60 US 239 Frederick Schuchardt v. Winthrop S Babbidge
60 U.S. 239
19 How. 239
15 L.Ed. 625
FREDERICK SCHUCHARDT AND FREDERICK C. GEBBARD,
LIBELLANTS AND APPELLANTS,
WINTHROP S. BABBIDGE AND OTHERS, CLAIMANTS OF HALF OF
THE PROCEEDS OF THE SHIP ANGELIQUE.
December Term, 1856
THIS was an appeal from the Circuit Court of the United States for the southern district of New York, sitting in admiralty.
The facts are stated in the opinion of the court.
It was argued by Mr. Cutting upon a brief filed by himself and Mr. Hamilton for the appellants, and Mr. Benedict for the appellees.
The arguments of counsel, with respect to the relative rights of the claimants and libellants to the fund in court, are omitted.
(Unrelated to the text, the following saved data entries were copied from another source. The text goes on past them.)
/-- What the logic die keeps across a reset (R64): at PARKED the SRAM banks, with the records still staged. The stored images become the images in effect (R481). -/
def resetCore (k : ResetKind) (c : Core) : Core :=
  let valid := if c.nv.cfg == c.run.cfg then c.nv.valid else (keepBaselines c.run.cfg c.nv.cfg c).nv.valid
  { sys := {
      cause := if hardReset k then 0 else c.sys.cause
      resetKind := k
      oldMode := if c.sys.inReset then c.sys.oldMode else modeCode c.sys.mode
      inReset := true
      vholdCharged := c.sys.vholdCharged && (k != .por && k != .bor)
      tamperAlarm := (alarmHeld c).1
      wipedRec := c.sys.wipedRec ++ if k == .parked then [] else stagedWipes c
      scrub := k == .parked }
    nv := { c.nv with valid, cycles := if hardReset k then min 0x3FFFFE (c.nv.cycles + 1) else c.nv.cycles }
    run := { cfg := c.nv.cfg, progs := c.nv.progs, dir := c.nv.dir }
    recd := { stats := c.nv.stats, fifo := if k == .parked then c.recd.fifo else [] }
    bar := if hardReset k then {} else c.bar
    cam := if k == .parked then { pages := keepResident c.cam.pages } else {}
    mem := if k == .parked then { banks := c.mem.banks.map fun e => (e.1, keepBank e.2) } else {}
    out := c.out
    free := (alarmHeld c).2.free }

/-- What an island keeps across a reset: its private MRAM (R64, R271). -/
def resetIsl (i : IslSt) : IslSt := { dev := i.dev, latches := i.latches, isolated := i.isolated }

/-- A reset occurs within the blocks being filled (R416). -/
def markReset (t : Stores) : Stores :=
  { t with rstJ := t.rstJ || decide (t.wJ % 128 ≠ 0), rstE := t.rstE || decide (t.wE % 128 ≠ 0) }

/-- The field die across a reset (R65, R352): its reset input follows POR, BOR and PIN; at a PARKED exit it leaves PARKED. -/
def resetDie (k : ResetKind) (d : DieSt) : DieSt :=
  if hardReset k then { noSupply := d.noSupply } else { d with parked := false, wake := none, wakePrev := [], badCmd := 0, silences := 0 }

/-- The state after a reset of a kind, held in reset (R64, R65). -/
def resetTo (k : ResetKind) (s : State) : State :=
  { s with
    store := markReset s.store
    die := resetDie k s.die
    isa := resetIsl s.isa
    isb := resetIsl s.isb
    core := resetCore k s.core }

/-- The higher-ranked of two requested resets (R62). -/
def higherReset (a b : ResetKind) : ResetKind := if resetRank b < resetRank a then b else a

/-- Every switch of an island opens at once and stays open (R66, R68). -/
def holdOpen (i : IslSt) : IslSt := { i with heldOpen := true, closed := 0, closing := [] }

/-- The hold-up flush starts, or a running one takes the higher-ranked kind (R62, R68): transmission stops, the
safety outputs open, no descriptor is fetched, a POWER_FAIL record takes its entry and only safety-class
records follow it. -/
def startFlush (k : ResetKind) (toParked : Bool) (vhold : Option Nat) (s : State) : State :=
  match s.core.sys.flush with
  | some f =>
    { s with core.sys.flush := some { kind := higherReset f.kind k, toParked := f.toParked && higherReset f.kind k == .parked } }
  | none =>
    let (v, c) := match vhold with
      | some v => (v, s.core)
      | none => let d := draw s.core; (d.1.toNat % 65536, d.2)
    let c := relinquish c
    let c := event 0x002 0x00 [v] { c with sys.flush := some { kind := k, toParked }, sys.txOff := true }
    { s with isa := holdOpen s.isa, isb := holdOpen s.isb, core := { c with recd.powerFail := true } }

/-! ### LOCKOUT, and what SAFE_TALK shares with it (R44, R52, R53) -/

/-- Every switch of an island opens as its mode changes to SAFE_TALK. -/
def islSafeTalk (i : IslSt) : IslSt := { i with mode := .safeTalk, closed := 0, closing := [] }

/-- Every axis is OFF with zero duty. -/
def axesAllOff (c : Core) : Core :=
  { c with seq.axes := (List.range 36).foldl (fun t x => tmod {} t x fun a =>
      { a with st := .off, dutyU := 32768, dutyV := 32768, dutyW := 32768 }) c.seq.axes }

/-- The core's part of the entry into LOCKOUT (R44): the mode change; a unit that did not hold the claim takes
it with a new epoch (R361, R363). -/
def lockoutCore (cause p1 : Nat) (c : Core) : Core :=
  let was := claiming c
  let c := changeMode .lockout cause 0 p1 { c with twin.synced := false, sys.wsRelease := false, sys.wantLockout := none, sys.erased := false, sys.eraseAge := 0 }
  if was then c else takeEpoch c

/-- The unit enters LOCKOUT; the islands learn of it, and of the device latch where a fault set it, through the crossing from
SEQ (R44, R272, R319). -/
def enterLockout (cause p1 : Nat) (s : State) : State :=
  if resetting s.core then s
  else { s with
    isa := { s.isa with lockout := true, inDev := s.core.nv.dev, mode := .lockout }
    isb := { s.isb with lockout := true, inDev := s.core.nv.dev, mode := .lockout }
    core := lockoutCore cause p1 s.core }

end Sys2Proof.Machine
end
With respect to the jurisdiction of the court, Mr. Cutting's point was this, viz:
Although courts of admiralty in the United States have no power to foreclose a mortgage of a vessel by a sale, or to transfer the possession to the mortgagee, (17 Howard, 399, Bogart v. The Steamboat John Jay,) they may entertain an application by the mortgagee, after a sale, to be paid out of the proceeds of the sale in the registry of the court. (Propeller Monticello, 17 Howard, 152; Admiralty rule, 43.)
Mr. Benedict's point was this:
This is really a suit to foreclose a mortgage, even if it were an original suit against the ship. As a suit against the proceeds, it is in substance a suit in equity, for relief against a regular degree in admiralty. In either case, the District Court had no jurisdiction. (Case of the John Jay, 17 Howard, 399.)
Mr. Justice NELSON delivered the opinion of the court.
This is an appeal from a decree of the Circuit Court of the United States for the southern district of New York, sitting in admiralty.
Between sixty and seventy libels had been filed in the District Court by material men—men who had furnished supplies; also, by shippers of goods and passengers—against the ship Angelique, of which S. W. Jones was master. These several proceedings were commenced in July and August, 1853, and interlocutory decrees, condemning the vessel, were entered in all of them, and final decrees in some six or seven. One of the parties obtaining a final decree issued execution, and the vessel was sold, and the proceeds brought into court. The vessel sold for $6,900.
In this stage of these proceedings, the present appellants filed their libel against the proceeds of the ship in court, setting, forth, that, being the owners of the vessel, they sold and delivered her to one A. Pellitier, for the sum of $15,000, on the 7th May, 1853; that of this sum a promissory note of the vendee was given for $5,000, payable in six months, which was secured by a mortgage upon a moiety of the vessel to the vendors, which was duly recorded, in pursuance of the act of Congress, on the 9th May, 1953, in the office of the collector of customs of the port of New York, where the vessel was then registered, and a copy of the mortgage was also filed in the office of the register of deeds of the city and county of New York.
The libel prayed process against a moiety of the proceeds of the vessel in court, claiming the same under, and by virtue of, the mortgage.
Several of the libellants, who had obtained either final or interlocutory decrees, above referred to, appeared, and put in answers to this libel of the mortgagees, setting up their proceedings, and the decrees condemning the vessel to pay their respective claims to the proceeds, in defence.
The case went to a hearing, when the District Court decreed to dismiss the libel. On an appeal, the Circuit Court affirmed the decree.
The libel filed in this case is a libel simply to foreclose a mortgage, or to enforce the payment of a mortgage, and the proceeding cannot therefore be upheld within the case of the John Jay, heretofore decided by this court. (17 How., 399.)
The proper course for the mortgagees was to have appeared as claimants to the libels filed against the vessel, in which the questions presented in the case might have been raised and considered; or, on the sale of the vessel, and the proceeds brought into the registry, they might have applied by petition, claiming an interest in the fund; and if no better right to it were shown than that under the mortgage, it would have been competent for the court to have appropriated it to the satisfaction of the claim. As the fund is in the custody of the admiralty, the application must necessarily be made to that court by any person setting up an interest in it. This application by petition is frequently entertained for proceeds in the registry, in cases where a suit in the admiralty would be wholly inadmissible. The decree of the court below is therefore right, and should be affirmed.